Berlin, 08.06.2009 21:32 Uhr (FS)

Mit den Konjunkturpaketen I und II wurde das Kredit- und Bürgschaftsprogramm des Bundes für in Not geratene Unternehmen entwickelt. Arcandor macht u.a. zum Erhalt der Karstadt Kaufhäuser das Spießrutenlaufen um frisches Kapital durch. Lesen Sie, um welche Staatshilfen es sich handelt und wie die Bewilligung funktioniert.

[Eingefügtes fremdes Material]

/-! ## fp32 arithmetic on bits (R182) -/

def fadd (a b : Nat) : Nat × Nat := fp32.encode ((f32 a).add (f32 b))
def fsub (a b : Nat) : Nat × Nat := fp32.encode ((f32 a).add (f32 b).neg)
def fmul (a b : Nat) : Nat × Nat := fp32.encode ((f32 a).mul (f32 b))
def fdiv (a b : Nat) : Nat × Nat := fp32.encode ((f32 a).div (f32 b))

/-- The square of a value added to an fp32 sum, rounded once (R192, R279). -/
def faddSq (sum : Nat) (v : FVal) : Nat × Nat := fp32.encode ((f32 sum).add (v.mul v))

/-- fp32 bits of m / d rounded toward +∞, for positive finite m (R195). -/
def fdivUp (m d : Nat) : Nat :=
  let q := (f32 m).mul (.fin false 1 d)
  let c := (fp32.encode q).1
  if (f32 c).lt q then c + 1 else c

/-! ## Norm watch (R191–R201) -/

/-- An observation with one more element (R192); the maximum is NaN once an element is. -/
def NwOpen.push (o : NwOpen) (v : FVal) : NwOpen :=
  ⟨(faddSq o.norm v).1,
   if v.isNan || (f32 o.mx).isNan then fp32.nanCode
   else if (f32 o.mx).lt v.abs then (match v with | .inf _ => 0x7F800000 | _ => (fp32.encode v.abs).1) else o.mx⟩

/-- R := R + (n − R) / k, each operation in fp32 (R193). -/
def nwMove (R n k : Nat) : Nat := (fadd R (fdiv (fsub n R).1 (fp32.encode (FVal.ofInt k)).1).1).1

/-- R is updated at most once per step; OBS rises with it while the warm-up runs (R193). -/
def Block.nwUpdate (s : Block) (r c e n : Nat) (warm : Bool) : Block :=
  let x := s.coreAt r c
  if SMap.get 0 x.nwDone e = s.step r + 1 then s
  else
    let w := max 1 (s.fld (NW_CTL.WARMUP r c))
    let obs := if warm then min w (s.fld (NW_STAT.OBS r c e) + 1) else s.fld (NW_STAT.OBS r c e)
    let k := if warm then obs else 64
    let t := s.setCore r c { x with nwDone := SMap.set 0 x.nwDone e (s.step r + 1) }
    (t.setFld (NW_STAT.OBS r c e) obs).setReg (NW_EST r c e) (BitVec.ofNat 32 (nwMove (s.reg (NW_EST r c e)).toNat n k))

/-- Whether an observation n is flagged against R (R194, R200). -/
def nwFlagged (factor R n : Nat) : Bool :=
  let F : FVal := .fin false (max 5 factor) 4
  let v := f32 n
  v.isNan || (F.mul (f32 R)).lt v || (v.mul F).lt (f32 R)

/-- The scale recomputed on a flag; kept for a maximum of 0, NaN or infinity (R195). -/
def nwScale (s mx : Nat) (u8 : Bool) : Nat :=
  match f32 mx with
  | .fin _ n _ => if n = 0 then s else fdivUp mx (if u8 then 255 else 127)
  | _ => s

/-- A flagged observation (R195–R197): the scale is recomputed, and the step fails its check; the third flag of a step is
accepted with ESCALATED. -/
def Block.nwFlag (s : Block) (r c e : Nat) (o : NwOpen) : Block :=
  let x := s.coreAt r c
  let step := s.step r
  let rev := s.rev r
  let t := s.addSat (NW_STAT.FLAGS r c e) 1
  let t := t.setReg (NW_SCALE r c e) (BitVec.ofNat 32 (nwScale (s.reg (NW_SCALE r c e)).toNat o.mx (s.bit (NW_STAT.U8 r c e))))
  let revs := SMap.get [] x.nwReplays step
  if !revs.contains rev && decide (revs.length ≥ 2) then
    ((t.nwUpdate r c e o.norm false).setBit (NW_STAT.ESCALATED r c e) true).signature 5 0 0 (s.locSite r c) step rev 0 e
  else
    let t := if revs.contains rev then t
      else t.modCore r c (fun y => { y with nwReplays := SMap.set [] y.nwReplays step (revs ++ [rev]) })
    t.failedCheck r step rev

/-- nwend: an open observation closes (R193–R196, R281). -/
def Block.nwEnd (s : Block) (r c e : Nat) : Block :=
  match SMap.find e (s.coreAt r c).nwOpen with
  | none => s
  | some o =>
    let t := s.modCore r c (fun y => { y with nwOpen := SMap.del e y.nwOpen })
    let t := (t.setReg (NW_LAST_NORM r c e) (BitVec.ofNat 32 o.norm)).setReg (NW_LAST_MAX r c e) (BitVec.ofNat 32 o.mx)
    let R := (s.reg (NW_EST r c e)).toNat
    if s.fld (NW_STAT.OBS r c e) < max 1 (s.fld (NW_CTL.WARMUP r c)) ∨ (f32 R).isZero then t.nwUpdate r c e o.norm true
    else if s.bit (NW_CTL.EN r c) && nwFlagged (s.fld (NW_CTL.FACTOR r c)) R o.norm then t.nwFlag r c e o
    else t.nwUpdate r c e o.norm false

/-! ## Special registers (R205, R298) -/

/-- What movx2s reads; `none` for a reserved code. -/
def Block.readSpecial (s : Block) (r c code : Nat) : Option (BitVec 64) :=
  let x := s.coreAt r c
  let w (v : Word) : Option (BitVec 64) := some (v.setWidth 64)
  match code with
  | 0 => some (BitVec.ofNat 64 x.pc)
  | 1 => some (BitVec.ofNat 64 x.epc)
  | 2 => w (s.reg (CORE_EXC_CAUSE r c))
  | 3 => w (s.reg (CORE_EXC_INFO r c))
  | 4 => w x.dscale
  | 5 => w x.nstat
  | 6 => some (BitVec.ofNat 64 (s.pair (CORE_CYCLES_LO r c) (CORE_CYCLES_HI r c)))
  | 7 => w (s.reg (RI_STEP r))
  | 8 => some (BitVec.ofNat 64 (s.logicalAt r c + r * 2 ^ 8 + s.fld FAB_SELF.COORD * 2 ^ 16))
  | 9 => some (BitVec.ofNat 64 (s.fld FAB_GEN.GEN))
  | 10 => some (BitVec.ofNat 64 (s.fld (CORE_STAT.WAKE_PEND r c)))
  | 11 => w (x.l 0) | 12 => w (x.l 1) | 13 => w (x.l 2) | 14 => w (x.l 3)
  | _ => none

/-- Whether movs2x may write a special register: EPC, DSCALE, NSTAT and WAKE (R205). -/
def specialWritable (code : Nat) : Bool := decide (code = 1 ∨ code = 4 ∨ code = 5 ∨ code = 10)

/-- The bits of NSTAT that are not reserved (R183). -/
def nstatMask : Word := 0x000F000F

/-- Writes a special register; an enabled NSTAT status bit that the write sets traps (R183, R205). -/
def Block.writeSpecial (s : Block) (r c code : Nat) (v : BitVec 64) : Block :=
  match code with
  | 1 => s.modCore r c (fun x => { x with epc := v.toNat % 4096 })
  | 4 => s.modCore r c (fun x => { x with dscale := v.setWidth 32 })
  | 5 =>
    s.modCore r c (fun x =>
      let new := v.setWidth 32 &&& nstatMask
      let trap := getBits new 0 4 &&& getBits new 16 4 &&& (15 - getBits x.nstat 0 4 &&& 15)
      { x with nstat := new, excWait := if trap = 0 then x.excWait else x.excWait ++ [(6, trap)] })
  | 10 => if v.getLsbD 0 then s else s.setBit (CORE_STAT.WAKE_PEND r c) false
  | _ => s

/-! ## Exceptions (R231–R236, R818) -/

/-- A list of waiting exceptions without the first of a code. -/
def dropFirst (code : Nat) : List (Nat × Nat) → List (Nat × Nat)
  | [] => []
  | e :: rest => if e.1 = code then rest else e :: dropFirst code rest

/-- Takes an exception (R231–R235): results of earlier bundles land, cause, EPC and information are recorded, and the core
halts or enters its handler; in the handler it halts with DOUBLE_FAULT. An engine fault is recorded on the engine's page as
well (R160). -/
def Block.takeException (s : Block) (r c code sub slot info : Nat) : Block :=
  let x := s.coreAt r c
  let pc := x.pc % 4096
  let t := if code = 5 then
      (s.blkErr (engPage r c (info % 8)) (BitVec.ofNat 32 (info / 256))).raise (engPage r c (info % 8)) Irq.engine_ENG_FAULT
    else s
  let (code', sub', slot', info') := if x.handler then (8, 0, slot, code + sub * 16) else (code, sub, slot, info)
  let t := t.setReg (CORE_EXC_CAUSE r c) (BitVec.ofNat 32 (code' + sub' * 2 ^ 4 + slot' * 2 ^ 12))
  let t := (t.setFld (CORE_EXC_PC.EPC r c) pc).setReg (CORE_EXC_INFO r c) (BitVec.ofNat 32 info')
  let z := { x with excWait := if code = 7 then dropFirst 7 x.excWait else x.excWait.filter (fun e => decide (e.1 ≠ code)) }.landAll
  let y := { z with epc := pc, bundle := Bundle.none, wait := none, heldOn := [],
                    heldWait := if code = 4 ∨ x.handler then none else x.wait }
  let t := t.setFld (CORE_STAT.HOLD_CAUSE r c) 0
  if x.handler || s.bit (CORE_CTL.EXC_MODE r c) then
    ((t.setCore r c { y with handler := false }).setFld (CORE_STAT.STATE r c) 4).raise (sitePage r c 0) Irq.core_EXC
  else
    (t.setCore r c { y with handler := true, pc := s.fld (CORE_EXC_VEC.VEC r c) }).setFld (CORE_STAT.STATE r c) 3

/-- The between-bundle exception to take first: 7, 4, 6 (R232). -/
def nextWaiting (l : List (Nat × Nat)) : Option (Nat × Nat) :=
  (l.find? (fun e => decide (e.1 = 7))).orElse (fun _ =>
    (l.find? (fun e => decide (e.1 = 4))).orElse (fun _ => l.head?))

/-- Halts a core (R241). -/
def Block.haltCore (s : Block) (r c : Nat) : Block :=
  let t := s.modCore r c (fun x => { x with haltReq := false, handler := false, bundle := Bundle.none, wait := none, heldWait := none, heldOn := [] })
  let t := ((t.setBit (CORE_CTL.HALT_REQ r c) false).setFld (CORE_STAT.STATE r c) 0).setFld (CORE_STAT.HOLD_CAUSE r c) 0
  t.raise (sitePage r c 0) Irq.core_HALTED

/-- A bundle boundary of a core that issues: a waiting exception is taken, then a halt (R231, R232, R241). -/
def Block.boundary (s : Block) (r c : Nat) : Block :=
  let x := s.coreAt r c
  let st := s.fld (CORE_STAT.STATE r c)
  if (st ≠ 1 ∧ st ≠ 3) ∨ x.bundle ≠ Bundle.none then s
  else match nextWaiting x.excWait with
    | some (code, info) => s.takeException r c code 0 7 info
    | none => if x.haltReq then s.haltCore r c else s

/-- A between-bundle exception becomes pending (R231). -/
def Block.postException (s : Block) (r c code info : Nat) : Block :=
  (s.modCore r c (fun x => { x with excWait := x.excWait ++ [(code, info)] })).boundary r c

/-! ## Access windows (R217, R218, R255, R256) -/

/-- Whether a window admits a request of an extent with the right it needs (R217). -/
def Block.windowOk (s : Block) (r c win off extent : Nat) (write : Bool) : Bool :=
  s.bit (AW_CTL.VALID r c win) && s.bit (if write then AW_CTL.WR r c win else AW_CTL.RD r c win)
    && decide (off + extent ≤ s.fld (AW_SIZE.SIZE r c win))

/-- Whether a window is fenced: it leads to another die, and its generation is not the die's or the die is STRAY (R429,
R430). -/
def Block.fenced (s : Block) (r c win : Nat) : Bool :=
  s.bit (AW_CTL.REMOTE r c win)
    && (decide (s.fld (AW_CTL.GEN r c win) ≠ s.fld FAB_GEN.GEN) || !s.bit FAB_STAT.MEMBER)

/-- CORE_EXC_INFO of a failed window check (R818). -/
def windowInfo (win off : Nat) : Nat := win + min off (2 ^ 27 - 1) * 2 ^ 4

/-- The unit of a source that is the cache tier of a die. -/
def cacheUnit : Nat := 17

/-- The unit or ridge that a window leads to, with the logical core and the row, unit or cell at an offset (R255). -/
def Block.windowTarget (s : Block) (r c win off : Nat) : Source × Nat × Nat :=
  let lo := s.reg (AW_TGT_LO r c win)
  let kind := s.fld (AW_CTL.KIND r c win)
  let remote := s.bit (AW_CTL.REMOTE r c win)
  let unit := if kind = 0 then getBits lo 17 4 else if kind = 1 then cacheUnit else (getBits lo 0 14 + off) / 1024
  let src : Source := if remote then ⟨s.fld (AW_TGT_HI.DIE r c win), 0, unit⟩
    else ⟨s.fld FAB_SELF.COORD, if unit < 16 then s.halfOf unit else 0, unit⟩
  if kind = 0 then (src, getBits lo 12 5, getBits lo 0 12 + off)
  else if kind = 1 then (src, 0, getBits lo 0 29 + off)
  else (src, 0, (getBits lo 0 14 + off) % 1024)

/-- Whether a PUT of ridge r to a row of a core travels in the reduction channel (R359): by the table of the issuing
flank. -/
def Block.reductionClass (s : Block) (r : Nat) (dst : Source) (core row : Nat) : Bool :=
  let f := r / 8
  (List.range 32).any (fun i =>
    s.bit (NET_RED_TGT.VALID f i) && decide (s.fld (NET_RED_TGT.RIDGE f i) = dst.unit ∧ s.fld (NET_RED_TGT.CORE f i) = core)
      && (if s.bit (NET_RED_TGT.REMOTE f i) then decide (s.fld (NET_RED_TGT.DIE f i) = dst.die)
          else decide (dst.die = s.fld FAB_SELF.COORD))
      && decide (s.fld (NET_RED_ROWS.BASE f i) ≤ row ∧ row ≤ s.fld (NET_RED_ROWS.LIMIT f i)))

/-! ## Remote requests (R217–R223) -/

/-- Whether every tag is taken. -/
def Core.tagsFull (x : Core) : Bool := decide (x.tags.length ≥ 64)

/-- Writes CORE_STAT.OUTSTANDING. -/
def Block.showTags (s : Block) (r c : Nat) : Block :=
  s.setFld (CORE_STAT.OUTSTANDING r c) (s.coreAt r c).tags.length

/-- Takes the lowest free tag for a request (R219); answers the tag as its packet carries it: the tag and, above it, the
request's number. -/
def Block.takeTag (s : Block) (r c : Nat) (op : PktOp) (row cell count : Nat) : Block × Nat :=
  let x := s.coreAt r c
  let tag := ((List.range 64).find? (fun k => (SMap.find k x.tags).isNone)).getD 0
  ((s.setCore r c { x with tags := SMap.ins tag ⟨op, row, cell, count, s.rev r, x.requests, s.step r⟩ x.tags, requests := x.requests + 1 }).showTags r c,
    tag + 64 * x.requests)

Ein wenig überrascht werden die Vorstände bei Arcandor schon gewesen sein. Da lehnt die Bundesregierung einen Bürgschaftsantrag ab. Und das nach der Zusage an Opel. Schließlich ginge es ja auch bei Arcandor um viele tausend Arbeitsplätze. Das Erbe, welches Karl-Gerhard Eick von seinem Vorgänger Thomas Middelhoff übernommen hat, wiegt schwer.

Die Wege zum Geld

Das deutsche Unternehmen dringend frisches Kapital benötigen liegt auf der Hand: Nach Aussage des Parlamentarischen Staatssekretärs im Wirtschaftsministerium Hartmut Schauerte, liegen Anträge in Höhe von insgesamt 4,5 Milliarden Euro für das Kredit- und Bürgschaftsprogramm des Bundes vor. Davon ca. 1,9 Milliarden Euro aus dem Mittelstand und über 2,5 Milliarden Euro von großen Unternehmen (Stand 19. Mai 2009).

Programme der Bundesregierung
Aus den Konjunkturpaketen (I und II) wurde ein 115 Milliarden Euro schweres Kredit- und Bürgschaftsprogramm entwickelt; der "Wirtschaftsfonds Deutschland“. Aus dem Kredit- und Bürgschaftsprogramm, dotiert mit einem Volumen von 115 Milliarden Euro, können die Unternehmen notwendige Mittel für ihre Investitionen und zur Aufrechterhaltung ihrer Liquidität erhalten. Rund 42 Prozent der bestehenden Kreditanträge sind auf eine Investitionsfinanzierung ausgerichtet. Ein Anteil in Höhe von 58 Prozent für Betriebsmittelkredite zeigt, dass Unternehmen aktuell großen Bedarf haben, um die jetzt notwendigen Anpassungen zu finanzieren und die Zeit bis zu einer Normalisierung der Märkte zu überbrücken.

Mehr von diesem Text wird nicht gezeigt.